Exercise goal
Starting with the line that contains "encode .rts = [0x00, 0x16] ∧" and stopping after the line that contains "RegsSameExcept s u []", return each line below exactly as written, with no others.

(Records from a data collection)
******

/-- RTS adds 2 to R14 and goes to the halfword there, zero-extended (R192, under `RETADDR_MODE = half16`). -/
def Obligations.RtsResult : Prop :=
  encode .rts = [0x00, 0x16] ∧
  (∀ s : State, s.params.retaddrMode = .half16 → LoadStops s (stackAddr (s.reg 14 + 2)) 2 .rts) ∧
  (∀ s : State, s.params.retaddrMode = .half16 → s.Readable (stackAddr (s.reg 14 + 2)) 2 →
    ∃ t, exec .rts s = .next t ∧
      t.pc.toNat = (s.byteAt (stackAddr (s.reg 14 + 2))).toNat * 256 +
        (s.byteAt (stackAddr (s.reg 14 + 2) + 1)).toNat ∧
      t.reg 14 = s.reg 14 + 2 ∧ RegsSameExcept s t [14] ∧ FlagsSame s t ∧ MemSame s t ∧ ControlSame s t)

/-- Under `RETADDR_MODE = word32`, whose stack layout the spec does not define, JSR and RTS are refused (R190, U19; that
the model refuses before it looks at anything else is its own choice, log 13). -/
def Obligations.WordReturnAddressRefused : Prop :=
  (∀ target s, s.params.retaddrMode = .word32 → exec (.jsr target) s = .refused .returnAddressLayout) ∧
  (∀ s : State, s.params.retaddrMode = .word32 → exec .rts s = .refused .returnAddressLayout)

/-- A call and the return behind it: RTS after JSR goes to the instruction behind JSR and restores every register
(R190 to R192). -/
def Obligations.ReturnGoesBehindTheCall : Prop :=
  ∀ (target : Addr) (s : State), s.params.retaddrMode = .half16 → (s.pc + 6).toNat < 65536 →
    s.Writable (stackAddr (s.reg 14)) 2 → s.Readable (stackAddr (s.reg 14)) 2 →
    ∃ t u, exec (.jsr target) s = .next t ∧ exec .rts t = .next u ∧ u.pc = s.pc + 6 ∧ RegsSameExcept s u []

/-! System control and reset. -/

/-- NOP, WFI, ENI and DSI do nothing but go on by 2 bytes (R195, R197, R198, R199). -/
def Obligations.NoOperations : Prop :=
  encode .nop = [0x00, 0x00] ∧ encode .wfi = [0x00, 0x17] ∧ encode .eni = [0x00, 0x18] ∧ encode .dsi = [0x00, 0x19] ∧
  ∀ (i : Instr) (s : State), i = .nop ∨ i = .wfi ∨ i = .eni ∨ i = .dsi →
    ∃ t, exec i s = .next t ∧ OnlyPc s t ∧ Advanced s t 2

/-- A reset state is not halted and holds the entry point, registers and flags it is given (R35). That `State.reset` has
every register and both flags at zero and `pc` at 0x1000 is the model's choice (log 3, 4). -/
def Obligations.ResetState : Prop :=
  (∀ p a rs z v m, (State.boot p a rs z v m).halted = false ∧ (State.boot p a rs z v m).pc = a ∧
    (State.boot p a rs z v m).regs = rs ∧ (State.boot p a rs z v m).z = z ∧ (State.boot p a rs z v m).v = v ∧
    (State.boot p a rs z v m).mem = m ∧ (State.boot p a rs z v m).params = p) ∧
  (State.reset.halted = false ∧ State.reset.pc = 0x1000 ∧ (∀ r, State.reset.reg r = 0) ∧ State.reset.z = false ∧
    State.reset.v = false)

/-- A loaded program is the program text (R7, R55, R231). A load places its bytes, adds exactly their addresses to the
text and changes no other byte, register, flag or parameter. A run starts not halted at the entry point, with the
platform's registers, flags and other parameters, with `TEXT` equal to the set of the listing's addresses, its data outside
them, and the listing's bytes at them where no two of its runs of bytes overlap. That the platform maps those addresses is
its own parameter (R42). -/
def Obligations.LoadedProgramIsText : Prop :=
  (∀ (s : State) (a : Addr) (bs : List Byte), bs.length ≤ 2 ^ 32 →
    (∀ k (h : k < bs.length), (s.load a bs).byteAt (a + BitVec.ofNat 32 k) = bs[k]) ∧
    (∀ c, (s.load a bs).inText c = true ↔ (∃ k, k < bs.length ∧ c = a + BitVec.ofNat 32 k) ∨ s.inText c = true) ∧
    MemSameOutside s (s.load a bs) a bs.length ∧ RegsSameExcept s (s.load a bs) [] ∧ FlagsSame s (s.load a bs) ∧
    (s.load a bs).pc = s.pc ∧ (s.load a bs).halted = s.halted ∧
    (s.load a bs).params = { s.params with text := (s.load a bs).params.text }) ∧
  (∀ (p : Params) (entry : Addr) (rs : Vector Half 16) (z v : Bool) (data : Memory)
      (program : List (Addr × List Byte)) (s : State), s = State.startOfRun p entry rs z v data program →
    (∀ e ∈ program, e.2.length ≤ 2 ^ 32) →
    s.halted = false ∧ s.pc = entry ∧ s.regs = rs ∧ s.z = z ∧ s.v = v ∧
    s.params = { p with text := s.params.text } ∧
    (∀ c, s.inText c = true ↔ ∃ e ∈ program, ∃ k, k < e.2.length ∧ c = e.1 + BitVec.ofNat 32 k) ∧
    (∀ c, s.inText c = false → s.byteAt c = Memory.read data c.toNat) ∧
    (program.Pairwise (fun e f => ∀ j, j < e.2.length → ∀ k, k < f.2.length →
        e.1 + BitVec.ofNat 32 j ≠ f.1 + BitVec.ofNat 32 k) →
      ∀ e ∈ program, ∀ k (h : k < e.2.length), s.byteAt (e.1 + BitVec.ofNat 32 k) = e.2[k]))
end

******

Task result
  encode .rts = [0x00, 0x16] ∧
  (∀ s : State, s.params.retaddrMode = .half16 → LoadStops s (stackAddr (s.reg 14 + 2)) 2 .rts) ∧
  (∀ s : State, s.params.retaddrMode = .half16 → s.Readable (stackAddr (s.reg 14 + 2)) 2 →
    ∃ t, exec .rts s = .next t ∧
      t.pc.toNat = (s.byteAt (stackAddr (s.reg 14 + 2))).toNat * 256 +
        (s.byteAt (stackAddr (s.reg 14 + 2) + 1)).toNat ∧
      t.reg 14 = s.reg 14 + 2 ∧ RegsSameExcept s t [14] ∧ FlagsSame s t ∧ MemSame s t ∧ ControlSame s t)

/-- Under `RETADDR_MODE = word32`, whose stack layout the spec does not define, JSR and RTS are refused (R190, U19; that
the model refuses before it looks at anything else is its own choice, log 13). -/
def Obligations.WordReturnAddressRefused : Prop :=
  (∀ target s, s.params.retaddrMode = .word32 → exec (.jsr target) s = .refused .returnAddressLayout) ∧
  (∀ s : State, s.params.retaddrMode = .word32 → exec .rts s = .refused .returnAddressLayout)

/-- A call and the return behind it: RTS after JSR goes to the instruction behind JSR and restores every register
(R190 to R192). -/
def Obligations.ReturnGoesBehindTheCall : Prop :=
  ∀ (target : Addr) (s : State), s.params.retaddrMode = .half16 → (s.pc + 6).toNat < 65536 →
    s.Writable (stackAddr (s.reg 14)) 2 → s.Readable (stackAddr (s.reg 14)) 2 →
    ∃ t u, exec (.jsr target) s = .next t ∧ exec .rts t = .next u ∧ u.pc = s.pc + 6 ∧ RegsSameExcept s u []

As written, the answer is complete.